DIRECTIONS: Which lines in the records below contain the word "stRefused"? Report each of them.

[DATA EXTRACT — start]

def State.answer (s : State) (st : Nat) : State := { s with hub := { s.hub with status := st } }

/-- A refused request changes nothing. -/
def State.refuse (s : State) (st : Nat) : State := s.answer st

/-- Whether the service runs. -/
def State.serving (s : State) : Bool := s.hub.on && s.hub.booted && !s.hub.recovery && !s.hub.frozen

/-- A client's request: held while the service is being replaced (R376). -/
def request (i : Instr) (s f : State) : Out :=
  .next (
    if !s.serving then s
    else if s.hub.updating then { s with hub := { s.hub with held := s.hub.held ++ [i] } }
    else f)

/-- An act of the service of its own. -/
def serviceAct (s f : State) : Out := .next (if s.serving then f else s)

/-- The service-core time of a request is charged to its process; how long it takes is open (R314). -/
def State.chargeRequest (s : State) (p : Nat) : State := s.charge p (Config.freeNat s.ctr 9000)

/-! ### Submission (R313, R377) -/

/-- Whether a packet that a client submits asks for a launch that the service refuses. -/
def State.refusedPacket (s : State) (q : Nat) (bs : List Byte) : Bool :=
  match decodePacket bs with
  | .ok (.dispatch p) =>
    match (s.readLaunch q p).2 with
    | .error .refused => true
    | .error (.fault _) => false
    | .ok l => !s.fitsEver l
  | .ok (.bcast p) => !s.fitsEver (bcastLaunch q (s.queue q) p)
  | _ => false

def State.submit (s : State) (proc q : Nat) (pkts : List (List Byte)) : State :=
  let x := s.queue q
  if (x.st ≠ 1 && x.st ≠ 2) || x.proc ≠ proc || pkts.any (fun b => b.length ≠ 64) then s.refuse stRefused
  else if x.noRoom pkts.length then s.refuse stRingFull
  else if pkts.any (s.refusedPacket q) then s.refuse stRefused
  else (((s.wakeProc proc).pushPackets q pkts).chargeRequest proc).answer stOk

def execSubmitPackets (proc queue : Nat) (pkts : List (List Byte)) (s : State) : Out :=
  request (.submitPackets proc queue pkts) s (s.submit proc queue pkts)

/-! ### Queues (R316, R317, R321, R338) -/

/-- The bound ASID of a process. -/
def State.boundAsid (s : State) (p : Nat) : Option Nat := ((s.proc p).asid).filter fun a => (kget {} s.asids a).st = .bound

/-- Whether a reservation of a process has been granted: no task of a queue that is not bound to it is left on its clusters (R399). -/
def State.granted (s : State) (p i : Nat) : Bool :=
  match s.hub.reservations[i]? with
  | none => false
  | some r =>
    r.1 = p && s.tasks.all fun t => t.2.st ≠ .resident || (((kfind s.launches t.2.launch).map fun l => decide ((s.queue l.queue).reserved = some i)).getD false) ||
      t.2.grants.all fun g => !r.2.2.contains (clusterOf g.core)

[DATA EXTRACT — finish]

EXERCISE SOLUTION:
  if (x.st ≠ 1 && x.st ≠ 2) || x.proc ≠ proc || pkts.any (fun b => b.length ≠ 64) then s.refuse stRefused
  else if pkts.any (s.refusedPacket q) then s.refuse stRefused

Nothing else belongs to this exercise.